# Please help me save some weight.



## 196nautique (Sep 23, 2005)

Alright, I know just enough to be dangerous, and don't have loads of money laying around. I bought a 62cm Specialized Allez Elite Triple last year. I weighed 225 when I bought the thing and have worked my way down to 195. I am hoping to settle in at 185 (I am 6'4"). I realize my size is a disadvantage, and my goal is to ride and climb with the local club. Using the totally inaccurate method of me holding the bike on my bathroom scale and subtracting my weight, the bike weighs ~21.5lbs. The bike is totally stock with two exceptions. New Vittoria Action HSD tires, and a slime tube on the rear. I also have Specialized MTB shoes, and whatever SPD pedals came with the bike. Everything is 105, it has ALX 295 rims, and the stock Specialized seat with gel insert. I assume the frame is reasonably light? I want to make up a list so that I can prioritize any changes/ upgrades.

Here is what I am thinking...
1. Cut off excess seat post (right?)
2. Get new pedals (Speedplay?) and better shoes.
3. Get rid of slime tube (this thing feels like lead back there, but I took it off right before my first race and got a flat, so I am wondering which is better, lead or flat)
4. Lighter rims
5. Get rid of triple, don't use the granny gear anyway.


Any help would be appreciated.

Thanks


----------



## CC09 (Mar 11, 2006)

im in a similar situation to you.....I know enough, but don't have a terrible amount of cash....and my bike weighs somewhere in the area of 20.5
my list is as follows:
new saddle - the stock one blew and it was an easy way to shave nearly 150g
new wheels - to bad they cost so much, but a good wheelset can drop a full lb of the bike, especially if your stock wheels are boat anchors like mine
as other parts wear out replace them.....rotational weight such as cranks, cassette, pedals, are more important than things such as bars, stem....

try a new tube, thats easy and cheap. ditching the triple would save some wieght also. i dunno about cutting your seatpost.


----------



## Savedsol (Sep 23, 2004)

Congrats on your weight loss. As for your question - it all depends on your budget and what you want to get the bike down to. The most economical route might be to sell what you've got and buy a newer bike though. You can spend a grand on wheels and lose 1-2 lbs or you can sell your bike, take that grand and buy a new one 4+ lbs lighter. No disrespect but it is a heavy bike, especially with a triple.


----------



## 196nautique (Sep 23, 2005)

*Thanks for the input*

I appreciate the replies. I am also thinking along the lines of not dumping any money into the bike itself, mostly getting new shoes and pedals. If I would have known how much I would like to ride, I would have got a more expensive bike to begin with.


----------



## CC09 (Mar 11, 2006)

are you gonna cut the post?
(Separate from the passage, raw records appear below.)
-- ==== Sys2Proof/Laws/Observe.lean ====
section
/-! SUPPORT. What the host can read: the list of observable bits leaves none out, and when a read of the output ports is
answered. -/

namespace Sys2Proof.Machine

theorem mem_bitsOf {n : Nat} (f : Fin n → ObsBit) (b : Fin n) : f b ∈ bitsOf n f :=
  List.mem_map_of_mem (List.mem_finRange b)

theorem mem_bitsOfArray {m n : Nat} (f : Fin m → Fin n → ObsBit) (k : Fin m) (b : Fin n) :
    f k b ∈ bitsOfArray m n f :=
  List.mem_flatMap.2 ⟨k, List.mem_finRange k, mem_bitsOf (f k) b⟩

/-- Every observable bit is in the list (60_exceptions.md R274). -/
theorem mem_allObsBits (b : ObsBit) : b ∈ allObsBits := by
  unfold allObsBits
  simp only [List.mem_append]
  cases b <;> simp only [mem_bitsOf, mem_bitsOfArray, List.mem_singleton, true_or, or_true]

/-- States that agree on every observable bit show the same on the observation port, under every P_OBS_MAP. -/
theorem State.obsPort_congr {s t : State} (hp : t.params = s.params) (h : ∀ b, t.obsBit b = s.obsBit b) :
    t.obsPort = s.obsPort := by
  unfold State.obsPort
  rw [hp, funext h]

section
variable {α : Type} (m : PortState) (value : α)

theorem PortState.whenReadable_busy (h : m.busy = true) : m.whenReadable value = .refused .portBusy := by
  simp [PortState.whenReadable, h]

theorem PortState.whenReadable_powerOn (h : m.busy = false) (hs : m.core.started = false) :
    m.whenReadable value = .refused .beforeFirstReset := by
  simp [PortState.whenReadable, h, hs]

theorem PortState.whenReadable_next (h : m.busy = false) (hs : m.core.started = true) :
    m.whenReadable value = .next value := by
  simp [PortState.whenReadable, h, hs]

end

end Sys2Proof.Machine
end

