theorem test_skp_faults :
    passes (stepAt 0x200 0xE19E (keyFault (withRegs [(1, 0x10)])))
      (halted 0x200 0xE19E (keyFault (withRegs [(1, 0x10)])) 5) = true := by decide

theorem test_sknp : passes (stepAt 0x200 0xE1A1 (withRegs [(1, 5)])) (fun t => t.pc == 0x204) = true := by decide

theorem test_key_wait_repeats : passes (stepAt 0x200 0xF30A State.reset) (fun t => t.pc == 0x200) = true := by decide

theorem test_key_wait_lowest :
    passes (stepAt 0x200 0xF40A (State.reset.writeKeys 0x0208)) (fun t => t.reg 4 == 3 && t.pc == 0x202) = true := by decide

theorem test_ld_dt : passes (stepAt 0x200 0xF207 { State.reset with dt := 0x3B }) (fun t => t.reg 2 == 0x3B) = true := by
  decide

theorem test_set_dt : passes (stepAt 0x200 0xF215 (withRegs [(2, 9)])) (fun t => t.dt == 9 && t.st == 0) = true := by decide

theorem test_set_st : passes (stepAt 0x200 0xF218 (withRegs [(2, 9)])) (fun t => t.st == 9 && t.dt == 0) = true := by decide

/-! ### Host operations and ports -/

/-- S1: Load then Step. -/
theorem test_load_and_step :
    passes (performAll [.load [0x60, 0x05] true, .step 0] State.reset) (fun t => t.reg 0 == 5 && t.pc == 0x202) = true := by
  decide

/-- TD11: Tick, WriteKeys and ClearDirty while halted. -/
theorem test_host_operations_while_halted :
    passes (performAll [.tick, .writeKeys 1, .clearDirty] { State.reset with fault := true, dt := 5, dirty := true })
      (fun t => t.dt == 4 && t.key[0] && !t.dirty && t.fault) = true := by decide

/-- The framebuffer read address is 64·y + x (60_exceptions.md R275). -/
theorem test_frame_port :
    ({ State.reset with fb := Frame.flip Frame.blank 3 2 } : State).framePort 131 = true ∧
    ({ State.reset with fb := Frame.flip Frame.blank 3 2 } : State).framePort 195 = false := by decide

/-- A request while an operation is in progress is refused by name (60_exceptions.md R275; 93 U23). -/
theorem test_port_busy :
    (match cycle { PortsIn.quiet 0 with tickReq := true } ⟨State.reset, .decode⟩ with
      | .refused .portBusy => true
      | _ => false) = true := by decide

/-- While an operation is in progress, and before the first Reset or Load, the output ports answer nothing
(70_reset_and_hazards.md R308; 92 D19; log entry 21). -/
theorem test_ports_refused :
    ((PortState.mk State.reset .decode).outputs matches .refused .portBusy) = true ∧
    ((PortState.mk { State.reset with started := false } .idle).readPixel 0 matches .refused .beforeFirstReset) = true := by
  decide
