-- ==== Sys2Proof/Machine/Fields.lean ====
section
/-!
DEFINITION. The field ports (chapters 11 and 12): training, the access code, admission, leaving the admitted states,
rate matching, return feeds, and the commands FIELD-RESET and READ-FIELD.
-/

namespace Sys2Proof.Machine

/-! ### Changes of state -/

/-- A field port is replaced. -/
def State.setPort (s : State) (k : PortNo) (p : Port) : State := { s with ports := s.ports.set k p }

/-- The FIELD event of a change from state `before` to the port `p` (R173). -/
def State.fieldEvent (s : State) (k : PortNo) (before : PortState) (p : Port) (f : PortFault) : State :=
  s.emit (.field k before p.state f p.idResult p.failures p.interval s.audio.blockCounter)

/-- The last fault: a fault other than NONE replaces it (R173). -/
def Port.faulted (p : Port) (f : PortFault) : Port := if f = .none then p else { p with lastFault := f }

/-- A port on entry to IDLE, from any state (R171, R172, R174); DEDUCED (log entry 21) where these do not name an item for the transition. -/
def Port.idled (p : Port) (f : PortFault) : Port :=
  { p with
    state := .idle, idResult := .notVerified, stamps := [], codes := []
    gapDue := none, codeDue := none, holdoffDue := none
    elastic := [], phaseIn := 0, lastIn := 0, progress := [], completed := Block.silence
    outbound := [], phaseOut := 0, lastOut := 0 }.faulted f

/-- A port on entry to SETTLING (R168, R174): the return path is kept, the link silence timer runs from the last word. -/
def Port.settle (p : Port) : Port :=
  { p with
    state := .settling, settled := 0, gapDue := none, codeDue := none
    elastic := [], phaseIn := 0, lastIn := 0, progress := [], completed := Block.silence }

/-- A port moves to a new state with its FIELD event. -/
def State.movePort (s : State) (k : PortNo) (p : Port) (f : PortFault) : State :=
  (s.setPort k p).fieldEvent k s.ports[k].state p f

/--
A port goes to IDLE with a fault, `p` being the port with any other change of the transition already made (a new
failure count). From an admitted state the FIELD event, the removal of the talks on T k, the release of the port's
own talk and the port's own change follow in R171's order.
-/
def State.toIdle (s : State) (k : PortNo) (p : Port) (f : PortFault) : State :=
  let p' := p.idled f
  if p.state.admitted then
    (((s.fieldEvent k p.state p' f).clearReturnMix k).releasePortTalk k).setPort k p'
  else s.movePort k p' f

/-! ### Training (section 11.2) -/

/-- A TRAIN word is the first of a training or a retraining (R162, R169). -/
def State.startTraining (s : State) (k : PortNo) (p : Port) (st : PortState) : State :=
  s.movePort k { p with state := st, stamps := [s.clock.stampCounter], gapDue := some (s.clock.now + Config.ms 10) } .none

/-- The intervals between stamps, each the later less the earlier modulo 16,777,216 (R160, R164). -/
def intervals : List Stamp → List Nat
  | a :: b :: rest => (b - a).toNat :: intervals (b :: rest)
  | _ => []

/-- The shortest of a list of intervals. -/
def shortest (l : List Nat) : Nat := l.foldl min (l.headD 0)

/-- The longest of a list of intervals. -/
def longest (l : List Nat) : Nat := l.foldl max 0

/-- The shortest of intervals 1 to 8 (R164). -/
def sMin (stamps : List Stamp) : Nat := shortest ((intervals stamps).take 8)

/-- The longest of intervals 9 to 16 (R164). -/
def sMax (stamps : List Stamp) : Nat := longest ((intervals stamps).drop 8)

/-- The interval I of seventeen stamps: the midpoint, rounded half up (R164). -/
def trainedInterval (stamps : List Stamp) : Nat := (sMin stamps + sMax stamps + 1) / 2

/-- The inbound step of an interval: 33,554,432 / I rounded half up (R164). -/
def inboundStep (i : Nat) : Nat := (2 * 33554432 + i) / (2 * i)

/-- The outbound step of an interval (R164). -/
def outboundStep (i : Nat) : Nat := 128 * i

/-- The fault of a completed training; none when it passes (R164). -/
def trainingFault (stamps : List Stamp) : Option PortFault :=
  let i := trainedInterval stamps
  if i < 512 ∨ 3072 < i then some .trainRange
  else if i / 16 < sMax stamps - sMin stamps then some .trainSpread
  else none

/-- A port whose training passed takes its interval and stages its steps (R164, R175). -/
def Port.trainedTo (p : Port) (i : Nat) : Port :=
  { p with
    interval := some i, stagedIn := some (inboundStep i), stagedOut := some (outboundStep i)
    trained := some (inboundStep i), gapDue := none }

/-- A training is complete at its 17th stamp, `p` holding all of them (R164). -/
def State.completeTraining (s : State) (k : PortNo) (p : Port) : State :=
  match trainingFault p.stamps with
  | some f => s.toIdle k p f
  | none =>
    let q := p.trainedTo (trainedInterval p.stamps)
    if p.state = .retraining then s.movePort k q.settle .none
    else if p.access = 0 then s.movePort k ({ q with idResult := .verified, failures := 0 }.settle) .none
    else s.movePort k { q with state := .checking, codes := [], codeDue := some (s.clock.now + Config.ms 50) } .none

/-- A further TRAIN word of a training (R163). -/
def State.nextStamp (s : State) (k : PortNo) (p : Port) : State :=
  let q := { p with stamps := p.stamps ++ [s.clock.stampCounter], gapDue := some (s.clock.now + Config.ms 10) }
  if 17 ≤ q.stamps.length then s.completeTraining k q else s.setPort k q

/-! ### The access code (section 11.3) -/

/-- The 48 bits of three code words, the first highest (R165). -/
def codeOf : List (BitVec 16) → BitVec 48
  | a :: b :: c :: _ => a ++ b ++ c
  | _ => 0

/-- The third CODE word has arrived: the access code is compared (R166). -/
def State.compareCode (s : State) (k : PortNo) (p : Port) : State :=
  if codeOf p.codes = p.access then s.movePort k ({ p with idResult := .verified, failures := 0 }.settle) .none
  else if p.failures + 1 < 3 then s.toIdle k { p with failures := p.failures + 1 } .codeMismatch
  else s.movePort k
    ({ p with
      state := .holdoff, idResult := .mismatch, failures := 3, codeDue := none
      holdoffDue := some (s.clock.now + Config.ms 2000) }.faulted .codeMismatch) .codeMismatch

/-- A CODE word in CHECKING (R165). -/
def State.takeCode (s : State) (k : PortNo) (p : Port) (payload : Sample) : State :=
  let q := { p with codes := p.codes ++ [codeBits payload] }
  if 3 ≤ q.codes.length then s.compareCode k q else s.setPort k q

/-! ### Arrival of a word (R161) -/

/-- Every word at an enabled port restarts its link silence timer; a DISABLED port takes no word (R161). -/
def State.takeWord (s : State) (k : PortNo) (own : State → Port → State) : State :=
  let p := s.ports[k]
  if p.state = .disabled then s
  else
    let heard := { p with silenceDue := some (s.clock.now + Config.ms 20) }
    own (s.setPort k heard) heard

/-- A word that breaks a training, a retraining or a check: IDLE with TRAIN_BROKEN (R163, R165). -/
def State.breakTraining (s : State) (k : PortNo) (p : Port) : State := s.toIdle k p .trainBroken

/-- A SAMPLE is appended to the elastic buffer, or counted at a full one (R178). -/
def State.takeSample (s : State) (k : PortNo) (p : Port) (x : Sample) : State :=
  if p.elastic.length < Config.maxElastic then s.setPort k { p with elastic := p.elastic ++ [x] }
  else s.count Counters.incOverrun

/-! ### Block completions (R176, R177) -/

/-- The clamp margin m of a trained step (R175). -/
def clampMargin (t : Nat) : Nat := t / 128

/-- The staged inbound step a drift check writes, from the trained step, the active step and the fill (R177). -/
def driftStep (t a fill : Nat) : Nat :=
  if 120 < fill then min (a + 8) (t + clampMargin t)
  else if fill < 72 then max (a - 8) (t - clampMargin t)
  else a

/-- Step 1 of R176: the staged steps become active. -/
def Port.activate (p : Port) : Port := { p with activeIn := p.stagedIn, activeOut := p.stagedOut }

/-- Steps 1 to 3 of R176 at a SETTLING port, short of the change to LIVE. -/
def Port.settledBlock (p : Port) : Port := { p.activate with settled := min 8 (p.settled + 1) }

/-- Whether a port becomes LIVE at this block completion (R168). -/
def Port.goesLive (p : Port) : Bool :=
  p.state == .settling && p.settledBlock.settled == 8 && decide (Config.liveFill ≤ p.elastic.length)

/-- Steps 1 and 2 of R176 at a LIVE port (R177). -/
def Port.driftChecked (p : Port) : Port :=
  match p.trained, p.activate.activeIn with
  | some t, some a => { p.activate with stagedIn := some (driftStep t a p.elastic.length) }
  | _, _ => p.activate

/-- One port handles a block completion (R176). -/
def State.portCompletion (s : State) (k : PortNo) : State :=
  let p := s.ports[k]
  match p.state with
  | .settling =>
    if p.goesLive then s.movePort k { p.settledBlock with state := .live } .none else s.setPort k p.settledBlock
  | .live => s.setPort k p.driftChecked
  | _ => s

/-! ### The converters (sections 12.3 and 12.4) -/

/-- One output sample joins the inbound block in progress; the 48th completes it (R179). -/
def Port.produce (p : Port) (y : Sample) : Port :=
  let block := p.progress ++ [y]
  if 48 ≤ block.length then
    { p with lastIn := y, progress := [], completed := Vector.ofFn fun n => block.getD n.val 0 }
  else { p with lastIn := y, progress := block }

/-- The inbound converter at a sample moment with at least 2 samples (R180). -/
def Port.convertIn (p : Port) (x0 x1 : Sample) : Port :=
  let f := p.phaseIn + p.activeIn.getD 0
  { p.produce (interpolate x0 x1 p.phaseIn) with
    phaseIn := f % 65536
    elastic := p.elastic.drop (f / 65536) }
If so, I'd like to know how it goes, im thinking of doing mine...


----------



## ericm979 (Jun 26, 2005)

Unless it's WAY too long, leave it. Cutting it won't save much weight, and it reinforces the frame. At a weight of 225+ lbs (you + bike + gear) you'll never notice the 10 or so grams you'd save. But get it too short and you'll notice your frame breaking!
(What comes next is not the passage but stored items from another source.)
-- ==== Sys2Proof/Machine/Sends.lean ====
section
/-!
DEFINITION. The send table (sections 8.1, 8.2 and 8.5): subscribers, the state and class they give a send entry,
JOIN, LEAVE, expiry, absence, and READ-SEND.
-/

namespace Sys2Proof.Machine

/-- The subscriber list of a send entry is replaced. -/
def State.setSend (s : State) (n : SourceNo) (l : List Subscriber) : State := { s with sends := s.sends.set n l }

/-- A send entry is SENDING while its list holds a subscriber (R116). -/
def State.sending (s : State) (n : SourceNo) : Bool := !s.sends[n].isEmpty

/-- The entry class: the lowest class number among the subscribers; none while IDLE (R116). -/
def State.sendClass (s : State) (n : SourceNo) : Option Cls :=
  match s.sends[n].map Subscriber.cls with
  | [] => none
  | c :: cs => some (cs.foldl min c)

/-- How many send entries are SENDING (R104). -/
def State.sendingCount (s : State) : Nat := (List.finRange 24).countP fun n => s.sending n

/-- A list without the subscriber of a station (R118, R119, R120). -/
def dropSubscriber (l : List Subscriber) (st : Station) : List Subscriber := l.filter fun x => x.station != st

/-- A JOIN of a PRESENT station in a subscriber list: refreshed in its place, or added last (R117). -/
def joinSubscriber (l : List Subscriber) (st : Station) (c : Cls) (now : Nat) : List Subscriber :=
  if l.any (fun x => x.station == st) then l.map fun x => if x.station = st then ⟨st, c, now⟩ else x
  else l ++ [⟨st, c, now⟩]

/-- The send table takes a JOIN (R117); DESIGN CHOICE (log entry 35): the source index is tested ahead of the presence of the origin. -/
def State.takeJoin (s : State) (st : Station) (index : Fin 32) (c : Cls) : State :=
  if h : index.val < 24 then
    if s.isPresent st then s.setSend ⟨index.val, h⟩ (joinSubscriber s.sends[index.val] st c s.clock.now) else s
  else s.count Counters.incSendIgnored

/-- The send table takes a LEAVE (R118). -/
def State.takeLeave (s : State) (st : Station) (index : Fin 32) : State :=
  if h : index.val < 24 then s.setSend ⟨index.val, h⟩ (dropSubscriber s.sends[index.val] st)
  else s.count Counters.incSendIgnored

/-- The send table takes a report of absence (R109, R120). -/
def State.sendAbsence (s : State) (st : Station) : State :=
  { s with sends := Vector.ofFn fun n => dropSubscriber s.sends[n] st }

/-! ### Meanings -/

/-- A subscriber's expiry timer runs out, 600 ms after its last JOIN (R119). -/
def execSubscriberExpiry (n : SourceNo) (st : Station) (s : State) : Host.Outcome State Fault Refusal :=
  .next (match s.sends[n].find? (fun x => x.station == st) with
    | some x => (s.reach (x.lastJoin + Config.ms 600)).setSend n (dropSubscriber s.sends[n] st)
    | none => s)

/-- READ-SEND (R128). -/
def execReadSend (args : List Word) (s : State) : Host.Outcome State Fault Refusal :=
  .next (s.read 0x25 24 args fun n =>
    [flagWord (s.sending n), optWord ((s.sendClass n).map Fin.val)] ++
      listWords (s.sends[n].map fun x => [word x.station.val, word x.cls.val, word (s.elapsedMs x.lastJoin)]))

end Sys2Proof.Machine
end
I'm under 150lbs, picky about gear, and I don't bother cutting my seatposts.


----------



## DoubleTap (Oct 23, 2005)

Start with the cheap stuff first. This is what I did.
1 - Those tires are heavy. They weigh 310g each plus the slime tube at 180g is scary. I never had the slime tube. 
$60 should buy 2 new tires at 210 g each and a new tube at 90g. You just saved 290 grams.
2 - Change the rear cassette to a SRAM 11-21t. 163g vs. 232g for the 105 12-25t. You saved 69g for $45 and you still have a lower gear than if you took off the granny. The granny probably weighs 40g. 

3 - new wheels. I went with Neuvation R28SL's for $399. This saved an entire pound off of my bike.

The above costs approximately $500 and saves about 1.8 pounds. I really don't know if the rotating weight really works but you will notice a difference in climbing and spinning up fast. You now have a 19.7 lb. bike. You can also take these items to any new bike if you ever sell your bike.

TT


----------